We arrive in Edinburgh on a Friday, just about. Our landlord has arranged a tea time meet at the flat we're renting and we simply have to drive up from Sheffield.

We've hired a van to transport our set and everyone's luggage, to be driven by our stage manager Andy. "Bloody hell it's massive," he gulps. "And by the way I haven't driven for ages." The lady at the rental desk smiles sweetly at my £600 deposit and plans a two week break in Bali.

Getting our set (a full fitted kitchen) into the van is hard enough. But it's a doddle compared to shifting actor George's provisions. Widescreen television, stereo, the British Library reading room, three wardrobes and the weight of an oil tanker in a body bag.

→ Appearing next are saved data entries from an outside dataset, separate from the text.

-- ==== Sys2Proof/Machine/Checks.lean ====
section
/-! DEFINITION. Machine/Checks.lean: the launch premises, and the address checks of one pass over a footprint (20_memory.md R62
to R67, R69, R80, R81, R83, R86; order: R64, 60_exceptions.md R212). A footprint is a list of area offsets. -/

namespace Sys2Proof.Machine

open Sys2Proof

/-- The first check that stops, in order (60_exceptions.md R212). -/
def firstStop : List (Option Stop) → Option Stop
  | [] => none
  | c :: cs => c.or (firstStop cs)

/-! ### Launch premises (70_reset_and_hazards.md R242) -/

/-- `P_CFG`: MXCSR_MASK is the complement of MXCSR_RSVD, the components are 0, 1 and 2 (00_scope.md R6), and the layout is one the
rules can be read on: legacy region, header and extended region do not overlap, AVX state has room (log 29). -/
def Cfg.valid (cfg : Cfg) : Bool :=
  decide (cfg.mxcsrMask = ~~~cfg.mxcsrRsvd) && decide (cfg.components = [0, 1, 2])
    && decide (cfg.ext.map ExtComp.id = [2]) && decide (512 ≤ cfg.hdrOff) && decide (cfg.hdrOff + 64 ≤ cfg.extOff)
    && (cfg.ext.all fun c => decide (cfg.hdrOff + 64 ≤ c.stdOff) && decide (256 ≤ c.size))
    && decide (1 ≤ cfg.vaBits) && decide (cfg.vaBits ≤ 64)

/-- `P_SCOPE`: XCR0[63:3] = 0 and IA32_XSS = 0 (10_state.md R25, R26). -/
def State.inScope (s : State) : Bool := decide (s.xcr0 >>> 3 = 0) && decide (s.xss = 0)

/-- The base fetching adds to RIP: 0 in 64-bit mode, else the base CS holds, in real-address mode too, where after reset it is not
16 times the selector (70_reset_and_hazards.md R241; log 2, log 12). -/
def State.codeBase (s : State) : Word64 := if s.mode = .long64 then 0 else s.segs.cs.base

/-- The linear address instruction bytes are fetched from, CS:RIP (log 2). -/
def State.fetchAddress (s : State) : Nat := (truncLinear s.mode (s.codeBase + s.rip)).toNat

/-- The instruction's bytes, or the RIP after it, would wrap at the top of the address space (10_state.md R21). -/
def ripWraps (s : State) (len : Nat) : Bool :=
  decide (2 ^ linBits s.mode ≤ s.rip.toNat + len) || decide (2 ^ linBits s.mode < s.fetchAddress + len)

/-- The premises a state must satisfy to be in scope; otherwise the model refuses. -/
def launchStop (s : State) (len : Nat) : Option Stop :=
  if !Cfg.valid s.cfg then some (.refuse .premiseCfg)
  else if !s.inScope then some (.refuse .premiseScope)
  else if ripWraps s len then some (.refuse .ripWrap)
  else none

/-! ### One byte of a footprint -/

/-- Canonical form: bits 63 down to `VA_BITS - 1` of the address are all equal (20_memory.md R63). -/
def canonical (vaBits a : Nat) : Bool := decide (a < 2 ^ (vaBits - 1)) || decide (2 ^ 64 ≤ a + 2 ^ (vaBits - 1))

/-- The address is in the range. -/
def Range.has (r : Range) (a : Nat) : Bool := decide (r.lo ≤ a) && decide (a ≤ r.hi)

/-- `InLimit` for one byte of a segment (20_memory.md R62). -/
def Seg.inLimit (g : Seg) (ea : Nat) : Bool :=
  match g.form with
  | .upToLimit => decide (ea ≤ g.limit.toNat)
  | .ranges rs => rs.any fun r => r.has ea

/-- Area byte `off` passes the limit check (R62) or the canonical check (R63) of the mode. -/
def byteAddressOk (s : State) (ar : Area) (off : Nat) : Bool :=
  match s.mode with
  | .real => decide (ar.ea.toNat + off ≤ 0xFFFF)
  | .long64 => canonical s.cfg.vaBits (ar.at off)
  | .prot | .v8086 | .compat => (s.segs.get ar.seg).inLimit (ar.ea.toNat + off)

/-- The failing range applies to this access. -/
def XlatFault.applies (f : XlatFault) (la : Nat) (acc : Access) (cpl : BitVec 2) : Bool :=
  f.range.has la && (f.access.isNone || f.access == some acc) && f.cpls.getLsbD cpl.toNat

/-- `Translate(la, access, CPL)`: `none` is ok, `some code` is `fault(code)` (20_memory.md R81). -/
def translate (env : Env) (la : Nat) (acc : Access) (cpl : BitVec 2) : Option (BitVec 32) :=
  (env.xlat.find? fun f => f.applies la acc cpl).map XlatFault.code

/-- The page fault on area byte `off`: its linear address and the fault code. Real-address mode has none (R81, R210). -/
def pageFaultAt (s : State) (ar : Area) (acc : Access) (off : Nat) : Option (Word64 × BitVec 32) :=
  if s.mode = .real then none
  else (translate s.env (ar.at off) acc s.cpl).map fun code => (BitVec.ofNat 64 (ar.at off), code)

/-! ### The checks of a pass -/

/-- `refuse(wrap)`: a linear address of the footprint wraps (20_memory.md R80). -/
def linearWraps (s : State) (ar : Area) (offs : List Nat) : Bool :=
  offs.any fun o => decide (2 ^ linBits s.mode ≤ ar.at o)

/-- `refuse(wrap)`: an effective address of the footprint wraps modulo `2^asz` (20_memory.md R80). In real-address mode an
address above FFFFH is the limit check's (R62; log 15). -/
def effectiveWraps (s : State) (ar : Area) (offs : List Nat) : Bool :=
  decide (s.mode ≠ .real) && offs.any fun o => decide (2 ^ ar.asz.bits ≤ ar.ea.toNat + o)

/-- Wrapping of the bytes that might be accessed (R80). -/
def wrapStop (s : State) (ar : Area) (max : List Nat) : Option Stop :=
  if linearWraps s ar max || effectiveWraps s ar max then some (.refuse .wrap) else none

/-- #SS(0) for an address in SS, but in real-address mode, else #GP(0) (60_exceptions.md R204, R209). -/
def addressFault (mode : Mode) (seg : SegName) : Stop :=
  if seg = .ss ∧ mode ≠ .real then .raise .ss (some 0) none else gpZero mode

/-- Segment limit or canonical form of the bytes certainly accessed (20_memory.md R62, R63). -/
def limitStop (s : State) (ar : Area) (min : List Nat) : Option Stop :=
  if min.all (byteAddressOk s ar) then none else some (addressFault s.mode ar.seg)

/-- The address the alignment is judged on (00_scope.md R6, `Cfg.ALIGN_BASIS`). -/
def alignmentOf (s : State) (ar : Area) : Nat :=
  match s.cfg.alignBasis with
  | .linear => ar.laxa.toNat % 64
  | .effective => ar.ea.toNat % 64

/-- #AC(0) in place of #GP(0) on a misaligned area (20_memory.md R67). -/
def acSignaled (d : Draws) (s : State) (ar : Area) : Bool :=
  s.acEnabled && decide (s.mode ≠ .real)
    && (match s.cfg.acOnMisalign with
        | some table => table.getLsbD (ar.laxa.toNat % 64)
        | none => d.ac)

/-- The alignment check (20_memory.md R66, R67). -/
def alignStop (d : Draws) (s : State) (ar : Area) : Option Stop :=
  if decide (ar.laxa.toNat % 64 = 0) != decide (ar.ea.toNat % 64 = 0) then some (.refuse .alignBasis)
  else if alignmentOf s ar = 0 then none
  else if acSignaled d s ar then some (.raise .ac (some 0) none)
  else some (gpZero s.mode)

/-- #PF for the first failing byte (20_memory.md R81); in VMX non-root operation it is refused (60_exceptions.md R219). -/
def pageStop (s : State) (ar : Area) (acc : Access) (min : List Nat) : Option Stop :=
  (min.findSome? (pageFaultAt s ar acc)).map fun f =>
    if s.vmxnr then .refuse .vmxTranslate else .raise .pf (some f.2) (some f.1)

/-- `refuse(footprint)`: a byte that might be accessed fails a check (20_memory.md R80). -/
def footprintStop (s : State) (ar : Area) (acc : Access) (max : List Nat) : Option Stop :=
  if max.all fun o => byteAddressOk s ar o && (pageFaultAt s ar acc o).isNone then none
  else some (.refuse .footprint)

/-- The footprint overlaps a range. -/
def overlaps (ar : Area) (offs : List Nat) (r : Range) : Bool := offs.any fun o => r.has (ar.at o)

/-- Another agent's access is a race with this access to the footprint (20_memory.md R83). -/
def races (ar : Area) (acc : Access) (offs : List Nat) (x : AgentAccess) : Bool :=
  (x.writes || acc == .write) && overlaps ar offs x.range

/-- The program text has the byte at this linear address. -/
def Text.has (t : Text) (a : Nat) : Bool := decide (t.start ≤ a) && decide (a < t.start + t.bytes.length)

/-- Non-ordinary memory (20_memory.md R69), a race (R83), for a write the program text (R86). -/
def memoryStop (s : State) (ar : Area) (acc : Access) (max : List Nat) : Option Stop :=
  if s.env.nonOrdinary.any (overlaps ar max) then some (.refuse .nonOrdinary)
  else if s.env.others.any (races ar acc max) then some (.refuse .race)
  else if acc == .write && max.any (fun o => s.text.has (ar.at o)) then some (.refuse .selfModifying)
  else none

/-- One pass of the address checks over `MIN` and `MAX`; `first`: the pass that judges alignment (20_memory.md R64, R80). -/
def addressChecks (d : Draws) (s : State) (ar : Area) (acc : Access) (first : Bool) (min max : List Nat) : Option Stop :=
  firstStop
    [wrapStop s ar max, limitStop s ar min, if first then alignStop d s ar else none, pageStop s ar acc min,
      footprintStop s ar acc max, memoryStop s ar acc max]

end Sys2Proof.Machine
end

Andy then wanted to move house briefly, and when we finally rolled up, our longsuffering landlord has forgone a trip to the cinema to let us in as midnight chimed.

The flat is monolithic. In my room alone you could host a secondary school. The living room comprises a sofa in the hall and the bathroom would look at ease in an Eastern bloc tenement. "It's got 'character'," said leading lady Nina, with admirable diplomacy.

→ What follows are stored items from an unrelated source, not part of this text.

-- ==== Sys2Proof/Machine/Dispatch.lean ====
section
/-! DEFINITION. Machine/Dispatch.lean: one arm per constructor of Instr. -/

namespace Sys2Proof.Machine

open Sys2Proof

def exec (i : Instr) (s : State) : Host.Outcome State Fault Refusal :=
  match i with
  | .xrstor pfx rex mem => Sys2Proof.Machine.execXrstor pfx rex mem s
  | .xrstor64 pfx rex mem => Sys2Proof.Machine.execXrstor64 pfx rex mem s
  | .xsaves pfx rex mem => Sys2Proof.Machine.execXsaves pfx rex mem s
  | .xsaves64 pfx rex mem => Sys2Proof.Machine.execXsaves64 pfx rex mem s

end Sys2Proof.Machine
end

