-- ==== Sys2Proof/Certificates/Slice0/Obligations.lean ====
section
/-! DEFINITION. Certificates/Slice0/Obligations.lean: the statements for the provers. Each docstring names the rules it formalises;
`Draws.at s.draws` never stands for a chosen number: the constants behind it have no body. -/

open Sys2Proof Sys2Proof.Machine

/-! ## Encoding (30_encoding.md) -/

/-- R100, R115: decoding the bytes of a well-formed instruction gives it back, whatever follows it. -/
def Obligations.DecodeEncodeRoundTrip : Prop :=
  ∀ (cx : DecodeCtx) (i : Instr) (rest : List Byte), WellFormed cx i = true → decode cx (encode i ++ rest) = .ok i rest

/-- R100, R115, R117: bytes that decode to an instruction are its encoding, so no byte is dropped and no two byte strings share an
instruction; what is decoded is well-formed. -/
def Obligations.EncodeDecodeRoundTrip : Prop :=
  ∀ (cx : DecodeCtx) (bs : List Byte) (i : Instr) (rest : List Byte), decode cx bs = .ok i rest →
    bs = encode i ++ rest ∧ WellFormed cx i = true

/-- Words written out from the spec's encodings (95_test_vectors.md E1 to E4, E6, E8, E9, E11, E15) decode to their instructions. -/
def Obligations.SpecWordsDecode : Prop :=
  decode ⟨.long64, false⟩ [0x0F, 0xAE, 0x2F] = .ok (.xrstor [] none (.base 7 .none)) [] ∧
  decode ⟨.long64, false⟩ [0x48, 0x0F, 0xAE, 0x2F] = .ok (.xrstor64 [] ⟨false, false⟩ (.base 7 .none)) [] ∧
  decode ⟨.long64, false⟩ [0x0F, 0xC7, 0x2F] = .ok (.xsaves [] none (.base 7 .none)) [] ∧
  decode ⟨.long64, false⟩ [0x48, 0x0F, 0xC7, 0x2F] = .ok (.xsaves64 [] ⟨false, false⟩ (.base 7 .none)) [] ∧
  decode ⟨.long64, false⟩ [0x0F, 0xAE, 0xAC, 0x24, 0x00, 0x01, 0x00, 0x00] =
    .ok (.xrstor [] none (.sib 0 4 4 (.full 0x100))) [] ∧
  decode ⟨.long64, false⟩ [0x0F, 0xAE, 0x2D, 0xF9, 0x0F, 0x00, 0x00] = .ok (.xrstor [] none (.dispRip 0xFF9)) [] ∧
  decode ⟨.prot, true⟩ [0x0F, 0xAE, 0x2D, 0x00, 0x20, 0x00, 0x00] = .ok (.xrstor [] none (.dispRip 0x2000)) [] ∧
  decode ⟨.long64, false⟩ [0x42, 0x0F, 0xAE, 0x2C, 0x23] = .ok (.xrstor [] (some ⟨true, false⟩) (.sib 0 4 3 .none)) [] ∧
  decode ⟨.real, false⟩ [0x0F, 0xAE, 0x2F] = .ok (.xrstor [] none (.base16 7 .none)) []

/-- R104: the REX.W forms are decoded in 64-bit mode only, and outside it a first byte 40H to 4FH is refused. -/
def Obligations.RexFormsOnlyIn64BitMode : Prop :=
  (∀ (cx : DecodeCtx) (bs rest : List Byte) (i : Instr), decode cx bs = .ok i rest → i.wide = true → cx.mode = .long64) ∧
  (∀ (cx : DecodeCtx) (b : Byte) (bs : List Byte), cx.mode ≠ .long64 → b.extractLsb' 4 4 = 4#4 →
    decode cx (b :: bs) = .rejected .notInScope)

/-- R101: no decoded instruction is shorter than 3 or longer than 15 bytes, and its length is that of its encoding. -/
def Obligations.DecodedLengthBounds : Prop :=
  ∀ (cx : DecodeCtx) (bs rest : List Byte) (i : Instr), decode cx bs = .ok i rest →
    3 ≤ i.length ∧ i.length ≤ 15 ∧ bs.length = i.length + rest.length

/-! ## A step -/

/-- R14: when the bytes of the program text at CS:RIP decode to `i` in the current mode, the step is `exec i`; the step adds
nothing around it (RIP is advanced by the meaning, R21). -/
def Obligations.StepRunsDecodedInstruction : Prop :=
  ∀ (s : State) (bs rest : List Byte) (i : Instr), fetchBytes s = some bs → decode s.decodeCtx bs = .ok i rest →
    step s = exec i s

/-- R251, R43: a well-formed instruction whose encoding stands in the program text at CS:RIP is what the step runs. -/
def Obligations.StepRunsEncodedInstruction : Prop :=
  ∀ (s : State) (before after : List Byte) (i : Instr), WellFormed s.decodeCtx i = true →
    s.text.bytes = before ++ encode i ++ after → s.fetchAddress = s.text.start + before.length → step s = exec i s

/-- Where CS:RIP addresses no byte of the program text nothing runs: just past its last byte the run has ended (R251 (a)). That
the step then refuses, with the names `runEnded` and, elsewhere, `outsideText`, is the model's choice (log 41). -/
def Obligations.StepOutsideTextRefuses : Prop :=
  ∀ (s : State), s.text.has s.fetchAddress = false →
    step s = .refused (if s.fetchAddress = (s.text.start + s.text.bytes.length) % 2 ^ linBits s.mode then .runEnded else .outsideText)

/-! ## XRSTOR and XRSTOR64 (40_xrstor.md) -/

/-- R133, R135, R136, R137, R139, R145, R149: a standard-form XRSTOR or XRSTOR64 on a usable area with a legal header (and a
legal MXCSR image, where SSE or AVX is requested) completes, with these registers. The free values FCS and FDS of the REX.W
form are those of some `d`. -/
def Obligations.XrstorStandardFormCompletes : Prop :=
  ∀ (i : Instr) (s : State), i.saves = false →
    let ar := areaOf s (operandOf i)
    let la := ar.laxa.toNat
    let rfbm := s.xcr0 &&& s.instrMask
    let rstor := readXstateBv s.cfg s.mem la
    RestoreReady s (operandOf i) → StandardHeader s ar →
    (rfbm.getLsbD 1 = true ∨ rfbm.getLsbD 2 = true → readMxcsr s.mem la &&& s.cfg.mxcsrRsvd = 0) →
    ∃ t, exec i s = .next t ∧
      (∃ d : Draws, t.x87 = if rfbm.getLsbD 0 then
        (if rstor.getLsbD 0 then loadX87 d i.wide s.mem la else X87.initial) else s.x87) ∧
      (∀ j : Fin 16, t.xmm.get j = if rfbm.getLsbD 1 && decide (j.val < nVec s.mode) then
        (if rstor.getLsbD 1 then BitVec.ofNat 128 (s.mem.readLE (la + (160 + 16 * j.val)) 16) else 0) else s.xmm.get j) ∧
      t.mxcsr = (if rfbm.getLsbD 1 || rfbm.getLsbD 2 then readMxcsr s.mem la else s.mxcsr) ∧
      (∀ j : Fin 16, t.ymmHi.get j = if rfbm.getLsbD 2 && decide (j.val < nVec s.mode) then
        (if rstor.getLsbD 2 then BitVec.ofNat 128 (s.mem.readLE (la + (avxBaseStd s.cfg + 16 * j.val)) 16) else 0)
        else s.ymmHi.get j) ∧
      t.xrstorInfo = some ⟨s.cpl, s.vmxnr, ar.laxa, 0⟩ ∧
      t.rip = s.rip + BitVec.ofNat 64 i.length

/-- R133, R140, R141, R142, R145, R149: a compacted-form XRSTOR or XRSTOR64 on a usable area with a legal header (and a legal
MXCSR image, where SSE state is loaded) completes, with these registers. -/
def Obligations.XrstorCompactedFormCompletes : Prop :=
  ∀ (i : Instr) (s : State), i.saves = false →
    let ar := areaOf s (operandOf i)
    let la := ar.laxa.toNat
    let rfbm := s.xcr0 &&& s.instrMask
    let rstor := readXstateBv s.cfg s.mem la
    RestoreReady s (operandOf i) → CompactedHeader s ar →
    (rfbm.getLsbD 1 = true → rstor.getLsbD 1 = true → readMxcsr s.mem la &&& s.cfg.mxcsrRsvd = 0) →
    ∃ t, exec i s = .next t ∧
      (∃ d : Draws, t.x87 = if rfbm.getLsbD 0 then
        (if rstor.getLsbD 0 then loadX87 d i.wide s.mem la else X87.initial) else s.x87) ∧
      (∀ j : Fin 16, t.xmm.get j = if rfbm.getLsbD 1 && decide (j.val < nVec s.mode) then
        (if rstor.getLsbD 1 then BitVec.ofNat 128 (s.mem.readLE (la + (160 + 16 * j.val)) 16) else 0) else s.xmm.get j) ∧
      t.mxcsr = (if rfbm.getLsbD 1 then (if rstor.getLsbD 1 then readMxcsr s.mem la else 0x1F80) else s.mxcsr) ∧
      (∀ j : Fin 16, t.ymmHi.get j = if rfbm.getLsbD 2 && decide (j.val < nVec s.mode) then
        (if rstor.getLsbD 2 then BitVec.ofNat 128 (s.mem.readLE (la + (s.cfg.extOff + 16 * j.val)) 16) else 0)
        else s.ymmHi.get j) ∧
      t.xrstorInfo = some ⟨s.cpl, s.vmxnr, ar.laxa, readXcompBv s.cfg s.mem la⟩ ∧
      t.rip = s.rip + BitVec.ofNat 64 i.length

/-- R73: what `LoadX87(w)` reads from the legacy region: the pointers as 32-bit offsets and selectors without REX.W, as 64-bit
offsets with it. -/
def Obligations.LoadX87FieldsByForm : Prop :=
  ∀ (d : Draws) (m : Memory) (la : Nat),
    (∀ w, (loadX87 d w m la).fcw.toNat = m.readLE la 2 ∧ (loadX87 d w m la).fsw.toNat = m.readLE (la + 2) 2 ∧
      (loadX87 d w m la).ftw = m.read (la + 4) ∧ (loadX87 d w m la).fop.toNat = m.readLE (la + 6) 2 % 2 ^ 11 ∧
      ∀ j : Fin 8, ((loadX87 d w m la).st.get j).toNat = m.readLE (la + (32 + 16 * j.val)) 10) ∧
    (loadX87 d false m la).fip.toNat = m.readLE (la + 8) 4 ∧ (loadX87 d false m la).fcs.toNat = m.readLE (la + 12) 2 ∧
    (loadX87 d false m la).fdp.toNat = m.readLE (la + 16) 4 ∧ (loadX87 d false m la).fds.toNat = m.readLE (la + 20) 2 ∧
    (loadX87 d true m la).fip.toNat = m.readLE (la + 8) 8 ∧ (loadX87 d true m la).fdp.toNat = m.readLE (la + 16) 8

/-- R146: the tracking after a completed XRSTOR or XRSTOR64, component by component, with both settings of XINUSE_AFTER_INIT
(decisions D10, D11); no bit above the three components changes. -/
def Obligations.XrstorTracking : Prop :=
  ∀ (i : Instr) (s t : State), i.saves = false → exec i s = .next t →
    let rfbm := s.xcr0 &&& s.instrMask
    let rstor := readXstateBv s.cfg s.mem (areaOf s (operandOf i)).laxa.toNat
    (∀ j, j < 3 →
      (rfbm.getLsbD j = true → rstor.getLsbD j = true →
        t.xinuse.getLsbD j = true ∧ t.xmodified.getLsbD j = false) ∧
      (rfbm.getLsbD j = false →
        t.xinuse.getLsbD j = s.xinuse.getLsbD j ∧ t.xmodified.getLsbD j = true) ∧
      (rfbm.getLsbD j = true → rstor.getLsbD j = false →
        t.xmodified.getLsbD j = t.xinuse.getLsbD j ∧
        (t.isInitial j = false → t.xinuse.getLsbD j = true) ∧
        (s.cfg.xinuseAfterInit = .zero → t.isInitial j = true → t.xinuse.getLsbD j = false))) ∧
    (∀ j, 3 ≤ j → t.xinuse.getLsbD j = s.xinuse.getLsbD j ∧ t.xmodified.getLsbD j = s.xmodified.getLsbD j)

Our technical rehearsal the next day goes like a dream. C venues, our theatre, is a hub of activity buzzing with staff and companies lifting and hammering and chattering and encouraging. So this is the Fringe. We love it.

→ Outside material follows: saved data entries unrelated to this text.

section
/-! The address checks of the memory family (20_memory.md R62 to R67, R80, R81, R86): where each check of a pass stops it, what an
instruction then answers, and the family's statements about faults and refusals. -/

namespace Sys2Proof.Machine

open Sys2Proof

/-! ### A pass whose earlier checks let it through (R64, R80) -/

section Pass

variable {d : Draws} {s : State} {ar : Area} {acc : Access} {first : Bool} {min max : List Nat} {st : Stop}

/-- A byte of `MIN` outside the limit or not canonical stops a pass that does not wrap. -/
theorem addressChecks_of_badAddress (hw : NoWrap s ar max) (hbad : ∃ o ∈ min, byteAddressOk s ar o = false) :
    addressChecks d s ar acc first min max = some (addressFault s.mode ar.seg) := by
  simp only [addressChecks, firstStop_cons, wrapStop_eq_none hw, limitStop_eq_some hbad, Option.none_or, Option.some_or]

theorem addressChecks_of_alignStop (hw : NoWrap s ar max) (hok : ∀ o ∈ min, byteAddressOk s ar o = true)
    (h : alignStop d s ar = some st) : addressChecks d s ar acc true min max = some st := by
  simp only [addressChecks, firstStop_cons, wrapStop_eq_none hw, limitStop_eq_none.2 hok, if_true, h, Option.none_or,
    Option.some_or]

/-- The pass that judges alignment does not stop there on an aligned area. -/
theorem alignStop_ite_eq_none (ha : first = true → Aligned64 ar) : (if first then alignStop d s ar else none) = none := by
  cases first with
  | true => exact alignStop_eq_none (ha rfl)
  | false => rfl

theorem addressChecks_of_pageStop (hw : NoWrap s ar max) (hok : ∀ o ∈ min, byteAddressOk s ar o = true)
    (ha : first = true → Aligned64 ar) (h : pageStop s ar acc min = some st) :
    addressChecks d s ar acc first min max = some st := by
  simp only [addressChecks, firstStop_cons, wrapStop_eq_none hw, limitStop_eq_none.2 hok, alignStop_ite_eq_none ha, h,
    Option.none_or, Option.some_or]

theorem pageFaultAt_of_reachable {o : Nat} (h : ByteReachable s ar acc o) : pageFaultAt s ar acc o = none :=
  pageFaultAt_eq_none.2 h.translated

/-- `MIN` can be accessed, a byte of `MAX` cannot: neither the fault nor the completion is claimed (D8). -/
theorem addressChecks_of_unreachable (ha : first = true → Aligned64 ar) (hw : NoWrap s ar max)
    (hmin : ∀ o ∈ min, ByteReachable s ar acc o) (hmax : ∃ o ∈ max, ¬ ByteReachable s ar acc o) :
    addressChecks d s ar acc first min max = some (.refuse .footprint) := by
  have hlimit : limitStop s ar min = none := limitStop_eq_none.2 fun o ho => (hmin o ho).address
  have hpage : pageStop s ar acc min = none := pageStop_eq_none.2 fun o ho => pageFaultAt_of_reachable (hmin o ho)
  simp only [addressChecks, firstStop_cons, wrapStop_eq_none hw, hlimit, alignStop_ite_eq_none ha, hpage,
    footprintStop_eq_some hmax, Option.none_or, Option.some_or]

/-- Every byte can be reached: what is left is the check of what else touches the memory. -/
theorem addressChecks_of_reachable (ha : first = true → Aligned64 ar) (hw : NoWrap s ar max)
    (hmax : ∀ o ∈ max, ByteReachable s ar acc o) (hsub : ∀ o ∈ min, o ∈ max) :
    addressChecks d s ar acc first min max = memoryStop s ar acc max := by
  have hlimit : limitStop s ar min = none := limitStop_eq_none.2 fun o ho => (hmax o (hsub o ho)).address
  have hpage : pageStop s ar acc min = none :=
    pageStop_eq_none.2 fun o ho => pageFaultAt_of_reachable (hmax o (hsub o ho))
  have hfoot : footprintStop s ar acc max = none :=
    footprintStop_eq_none.2 fun o ho => ⟨(hmax o ho).address, pageFaultAt_of_reachable (hmax o ho)⟩
  simp only [addressChecks, firstStop_cons, firstStop_nil, wrapStop_eq_none hw, hlimit, alignStop_ite_eq_none ha, hpage, hfoot,
    Option.none_or, Option.or_none]

end Pass

/-! ### The alignment check (R66, R67) -/

section Alignment

variable {d : Draws} {s : State} {ar : Area}

/-- The two bases disagree (D4). -/
theorem alignStop_of_disagree (h : ¬ (ar.laxa.toNat % 64 = 0 ↔ ar.ea.toNat % 64 = 0)) :
    alignStop d s ar = some (.refuse .alignBasis) := by
  have hne : (decide (ar.laxa.toNat % 64 = 0) != decide (ar.ea.toNat % 64 = 0)) = true := by
    rw [bne_iff_ne, ne_eq, decide_eq_decide]
    exact h
  rw [alignStop, if_pos hne]

/-- Misaligned on both bases: #AC(0) where it is signaled, else #GP(0). -/
theorem alignStop_of_misaligned (hl : ar.laxa.toNat % 64 ≠ 0) (he : ar.ea.toNat % 64 ≠ 0) :
    alignStop d s ar = some (if acSignaled d s ar then .raise .ac (some 0) none else gpZero s.mode) := by
  have hbasis : alignmentOf s ar ≠ 0 := by
    unfold alignmentOf
    split
    · exact hl
    · exact he
  rw [alignStop, if_neg (by simp [hl, he]), if_neg hbasis]
  exact (apply_ite some _ _ _).symm

/-- No #AC without alignment checking, nor in real-address mode. -/
theorem acSignaled_eq_false (h : s.acEnabled = false ∨ s.mode = .real) : acSignaled d s ar = false := by
  rcases h with h | h <;> simp [acSignaled, h]

/-- With alignment checking outside real-address mode the table answers, or, left open, the draw (D5). -/
theorem acSignaled_of_enabled (hac : s.acEnabled = true) (hreal : s.mode ≠ .real) :
    acSignaled d s ar = (s.cfg.acOnMisalign.map fun table => table.getLsbD (ar.laxa.toNat % 64)).getD d.ac := by
  unfold acSignaled
  cases s.cfg.acOnMisalign <;> simp [hac, hreal]

end Alignment

/-! ### The first page fault of a sorted footprint (R81) -/

/-- The offsets rise strictly within `lo` to `hi`: the footprints list the bytes in the order of access (R80). -/
structure SortedIn (lo hi : Nat) (l : List Nat) : Prop where
  le     : lo ≤ hi
  sorted : l.Pairwise (· < ·)
  bounds : ∀ o ∈ l, lo ≤ o ∧ o < hi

After a Bacchanalian day off trawling Edinburgh's bars, we returned to earth with a bump. Our dress rehearsal was a catastrophe of unmitigated proportions. The Special K packet on stage was set upside down and showers the set with cereal. Props spontaneously combust. The smoke machine doesn't work. The actors forget their lines. I hide under a chair.

And so our nemesis. The culmination of seven months hard graft, no little investment of emotion and tireless begging, borrowing and devious bank loan swindling that's left a trail of debt repayment demands from here to Abu Dhabi.

Against my better judgement, I asked Sally to find out how many tickets we'd sold. "Four," she reported, "So that's, erm, promising."

I bemoaned our certain ruination sotto voce, told everyone to stay calm, and bolted for a bar round the corner to see how many tumblers of rum I could swallow. I can't remember ever being more terrified.

I hardly dared look when the doors opened. The footsteps echoed and seemed to multiply. I figured the four punters must be walking out again or NatWest lending centre had sent a lynch mob. But they kept coming, and, Halleluiah, they seemed to be coming to see us.

We had an audience! I wanted to hug each and every one of them. For hours. The lights went down and my heart beat a bass drum. George strode onto the stage. A peal of laughter rumbled, and kept rumbling. People actually whooped at the curtain call. Nobody walked out. I took cloud nine for the ride of its life.